The Massachusetts experience and national reform efforts overlap on the requirement that individuals purchase insurance. The federal law would ensure that both healthy and sick people buy insurance, thereby spreading the cost of health care among people who spend less on health care than they pay into the insurance system. This would give employers an incentive to provide insurance: Since individuals must be covered somehow, getting insurance from an employer is easier and, for those who do not qualify for subsidies, it would usually be cheaper.
“Employees need to have health insurance, or else they pay a fine,” Lord says. “That puts pressure on businesses that are looking to attract employees.”
Lord says the requirement in Massachusetts that individuals purchase insurance may be the most important element of any reform bill—something economists, lawmakers and employers agree on.
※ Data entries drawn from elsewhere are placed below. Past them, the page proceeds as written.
-- ==== Sys2Proof/Laws/Penalties.lean ====
section
/-! SUPPORT. What the Penalty Unit's and the Call Unit's shared operations can change, and what they leave as it is. -/

set_option linter.all false

namespace Sys2Proof.Machine

/-- What `markActivity` leaves as it is. -/
@[simp] theorem State.markActivity_frame (s : State) (i : Slot) :
    (s.markActivity i).cfg = s.cfg ∧ (s.markActivity i).gates = s.gates
    ∧ (s.markActivity i).testStart = s.testStart ∧ (s.markActivity i).resolver = s.resolver
    ∧ (s.markActivity i).ring = s.ring ∧ (s.markActivity i).highMark = s.highMark
    ∧ (s.markActivity i).standings = s.standings ∧ (s.markActivity i).race = s.race
    ∧ (s.markActivity i).callTable = s.callTable ∧ (s.markActivity i).ceiling = s.ceiling
    ∧ (s.markActivity i).inputs = s.inputs ∧ (s.markActivity i).attention = s.attention
    ∧ (s.markActivity i).link = s.link ∧ (s.markActivity i).pins = s.pins ∧ (s.markActivity i).pending = s.pending := by
  refine ⟨?_, ?_, ?_, ?_, ?_, ?_, ?_, ?_, ?_, ?_, ?_, ?_, ?_, ?_, ?_⟩ <;>
    (unfold State.markActivity; (try dsimp only) <;> ((repeat' split) <;> (try simp)))

@[simp] theorem State.markActivity_gate (s : State) (i : Slot) (n : GateNo) :
    (s.markActivity i).gate n = s.gate n := State.gate_congr (by simp) n

/-- The fields of the records that `markActivity` leaves as they are. -/
@[simp] theorem State.markActivity_records (s : State) (i : Slot) (j : Slot) :
    ((s.markActivity i).entrant j).code = (s.entrant j).code
    ∧ ((s.markActivity i).entrant j).state = (s.entrant j).state
    ∧ ((s.markActivity i).entrant j).station = (s.entrant j).station
    ∧ ((s.markActivity i).entrant j).lane = (s.entrant j).lane
    ∧ ((s.markActivity i).entrant j).pitStatus = (s.entrant j).pitStatus
    ∧ ((s.markActivity i).entrant j).pitEntry = (s.entrant j).pitEntry
    ∧ ((s.markActivity i).entrant j).boxArrival = (s.entrant j).boxArrival
    ∧ ((s.markActivity i).entrant j).boxVisited = (s.entrant j).boxVisited
    ∧ ((s.markActivity i).entrant j).pitStops = (s.entrant j).pitStops
    ∧ ((s.markActivity i).entrant j).laps = (s.entrant j).laps
    ∧ ((s.markActivity i).entrant j).latestCrossing = (s.entrant j).latestCrossing
    ∧ ((s.markActivity i).entrant j).prevCrossing = (s.entrant j).prevCrossing
    ∧ ((s.markActivity i).entrant j).reachTime = (s.entrant j).reachTime
    ∧ ((s.markActivity i).entrant j).lastLap = (s.entrant j).lastLap
    ∧ ((s.markActivity i).entrant j).lastLapMarks = (s.entrant j).lastLapMarks
    ∧ ((s.markActivity i).entrant j).bestLap = (s.entrant j).bestLap
    ∧ ((s.markActivity i).entrant j).sector = (s.entrant j).sector
    ∧ ((s.markActivity i).entrant j).currentSectors = (s.entrant j).currentSectors
    ∧ ((s.markActivity i).entrant j).lastSectors = (s.entrant j).lastSectors
    ∧ ((s.markActivity i).entrant j).lastBoundary = (s.entrant j).lastBoundary
    ∧ ((s.markActivity i).entrant j).lapCaution = (s.entrant j).lapCaution
    ∧ ((s.markActivity i).entrant j).gap = (s.entrant j).gap
    ∧ ((s.markActivity i).entrant j).lapsDown = (s.entrant j).lapsDown
    ∧ ((s.markActivity i).entrant j).latestPass = (s.entrant j).latestPass
    ∧ ((s.markActivity i).entrant j).deadline = (s.entrant j).deadline
    ∧ ((s.markActivity i).entrant j).overdue = (s.entrant j).overdue
    ∧ ((s.markActivity i).entrant j).jumpStart = (s.entrant j).jumpStart
    ∧ ((s.markActivity i).entrant j).callsUsed = (s.entrant j).callsUsed
    ∧ ((s.markActivity i).entrant j).override = (s.entrant j).override
    ∧ ((s.markActivity i).entrant j).effective = (s.entrant j).effective
    ∧ ((s.markActivity i).entrant j).finishStatus = (s.entrant j).finishStatus
    ∧ ((s.markActivity i).entrant j).finishTime = (s.entrant j).finishTime
    ∧ ((s.markActivity i).entrant j).penalties = (s.entrant j).penalties
    ∧ ((s.markActivity i).entrant j).holdTimer = (s.entrant j).holdTimer
    ∧ ((s.markActivity i).entrant j).powerHold = (s.entrant j).powerHold
    ∧ ((s.markActivity i).entrant j).blackFlag = (s.entrant j).blackFlag := by
  refine ⟨?_, ?_, ?_, ?_, ?_, ?_, ?_, ?_, ?_, ?_, ?_, ?_, ?_, ?_, ?_, ?_, ?_, ?_, ?_, ?_, ?_, ?_, ?_, ?_, ?_, ?_, ?_, ?_, ?_, ?_, ?_, ?_, ?_, ?_, ?_, ?_⟩ <;>
    (unfold State.markActivity; (try dsimp only) <;> ((repeat' split) <;> (try simp [State.entrant_modEntrant, State.entrant_mk, State.entrants_getElem]) <;> (try (split <;> simp_all))))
They also say the penalty in the Senate’s reform bill for individuals who do not purchase insurance is not strong enough.
Commenting this fall on a version of the bill that appeared in the Senate, James Gelfand, a senior manager for health policy at the U.S. Chamber of Commerce, said the fine on people not purchasing coverage was not severe enough. He added: “If the individual mandate doesn’t work, then this bill doesn’t work.”
Unless the fines are higher, it will be cheaper for individuals to wait until they get sick before purchasing insurance. This is similar to the argument used against employers: If fines against employers that do not offer insurance are not high enough, it will be cheaper for them to drop coverage altogether.
For employers like Kulp, who is proud that her home health care business has offered employees health insurance for years, dropping coverage is simply a matter of economics. She says she spends 18 percent of her payroll on health insurance, an amount that is going up every year. It’s reaching the point where fewer and fewer employees, who earn about $10 an hour, can afford to take her up on the insurance she offers.
Kulp is more attached to the idea of staying in business than maintaining the system of employment-linked health insurance, especially if reform means her employees can find affordable coverage elsewhere. For this reason, she supports health care reform—even the bill in the House—as a way out of burdensome costs.
“I believe we will save money,” she says. “Right now my health insurance costs 18 percent of my payroll. So if you’re talking 8 percent,” the maximum fine, “that’s a big difference.”